The violence continued mercilessly. At times, it was directed toward me. Most times, it was directed toward my mother. By the age of 11, it began to escalate. My mother had asked our church’s reverend if she could have a key to the church. In a town of a few hundred people, there were very few options for a battered wife. I remember a Saturday night sitting on the floor of our church’s bathroom, helping her apply bandages from the first-aid kit that we found in the medicine cabinet. By dawn, we had to return home. We couldn’t let the church’s other parishioners know what had happened.
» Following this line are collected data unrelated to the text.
-- ==== Sys2Proof/Machine/NoEffect.lean ====
section
/-! DEFINITION. `NOP` and the invalid kind (47_nop_invalid_label.md). -/

namespace Sys2Proof.Machine

open Sys2Proof Host

/-- `NOP` (R205). -/
def execNop (c : Cond) (_f : Bool) (s : State) : Outcome State Fault Refusal :=
  gate c s advance

/-- The invalid kind: a label-only line is handled before the condition predicate (R122, R207), a record without a
label goes through it (R206); either way only `pc` changes. -/
def execInvalid (hasLabel : Bool) (c : Cond) (s : State) : Outcome State Fault Refusal :=
  if hasLabel then .next (advance s) else gate c s advance

end Sys2Proof.Machine
end

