-- ==== Sys2Proof/Safety.lean ====
section
/-! DEFINITION. What a good state of the block is, in the terms the statements use: the shape of a decoded record,
the invariant of a run, and a run that does not stop. -/

namespace Sys2Proof.Machine

open Sys2Proof Host

/-- The shape of a decoded record (R31, R76 to R81, R92): fields that no operand rule of the kind fills hold their
defaults, a record of kind `INVALID` declares a label, a compare updates flags, only a branch has a target. -/
def canonicalRecord (r : InstrRecord) : Prop :=
  (r.kind ≠ .b → r.target = none ∧ r.tlabel = none) ∧
  (r.hasLabel = true → r.label.isSome = true) ∧
  match r.kind with
  | .invalid => r.hasLabel = true ∧ r.cond = .al ∧ r.sflag = false ∧ r.rd = none ∧ r.rn = none ∧ r.op2 = .unset
  | .nop | .b => r.rd = none ∧ r.rn = none ∧ r.op2 = .unset
  | .mov | .mvn => r.rn = none
  | .cmp => r.sflag = true ∧ r.rd = none
  | .ldr | .str => r.op2 = .unset
  | .add | .sub | .and | .orr | .eor | .lsl | .lsr => True

/-- The machine state of R33: registers, memory words, flags and `pc` as at reset. -/
def MachineAtReset (s : State) : Prop :=
  s.regs = Vector.replicate Config.numRegs 0 ∧ s.flags = Flags.reset ∧ s.mem = [] ∧ s.pc = 0

/-- The invariant of a run, over all phases. -/
structure Inv (s : State) : Prop where
  /-- the memory is in canonical form, with no word but `MEM[0]` to `MEM[4]` (R26, R50) -/
  memory   : Memory.wf s.mem
  /-- the base address meets R54's constraints -/
  base     : s.config.baseOk
  /-- `pc` never exceeds `N` (R25) -/
  pcBound  : s.pc ≤ s.prog.length
  /-- every record has the shape the decoder gives it (R31) -/
  records  : ∀ r ∈ s.prog, canonicalRecord r
  /-- a target is absent or an index of the program (R196) -/
  targets  : ∀ r ∈ s.prog, ∀ t, r.target = some t → t < s.prog.length
  /-- before RUN nothing has run and nothing is resolved (R241) -/
  preRun   : s.phase = .load ∨ s.phase = .resolve →
               MachineAtReset s ∧ s.emitted = [] ∧ ∀ r ∈ s.prog, r.target = none
  /-- from RUN on every branch has the target its label gives (R190, R193) -/
  resolved : s.phase = .run ∨ s.phase = .halt → s.prog = resolve s.config s.prog
  /-- after LOAD the host has no line left to give (R241) -/
  loaded   : s.phase ≠ .load → s.input = []
  /-- a run ends at `pc = N` (R245) -/
  halted   : s.phase = .halt → s.pc = s.prog.length

/-- A state whose next step neither faults nor refuses. -/
def Continues (s : State) : Prop := ∃ t, step s = .next t

/-- `LABEL_FIELDS`-independent content of a record: what it declares and what it branches to (R93). -/
def labelContent (cfg : Config) (r : InstrRecord) : Option (Option Text) × Option (Option Text) :=
  (if r.hasLabel then some (declLabel r) else none, if r.kind = .b then some (targetLabel cfg.labelFields r) else none)

/-- The flags with another carry: what two states that differ in `C` only have in common (R24). -/
def withCarry (c : Bool) (s : State) : State := setFlags s { s.flags with c := c }

end Sys2Proof.Machine
end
On a summer evening in 1987, the violence peaked. I was in my bedroom, and heard voices beginning to escalate. My mother had become hardened to the violence, and her composure made the situation more volatile. I sat frozen in my bedroom listening to every word. As tensions escalated, my father screamed to my mother that he was going to “blow her fucking head off.” “I hate you, and I hate that fucking son”, he proclaimed. He had never voiced that he hated me before, but I had known it to be fact for many years. It stung, but the feeling was mutual. I cautiously opened my bedroom window and climbed outside. My initial thought was that I would just run away. Slowly I crept around to the back yard, where I could witness the assault through the windows. It was there that I found my father pointing a gun to my mother’s head. As he berated her, she pleaded “Please, just let us go.” Every second passed in slow motion. I felt my heart racing in my chest. I wondered how I could ever survive if he pulled that trigger. It was difficult to breathe. My entire universe was collapsing around me. And in this anguish-filled moment, the gun begins to lower. I remember hoping that he would kill himself. My mother slowly made her way to the back door. She was surprised to find me outside waiting for her. We ran to the car, and drove off to out hiding place at the church. We spent the entire night looking for approaching headlights through the stained glass windows. Fortunately, they never came.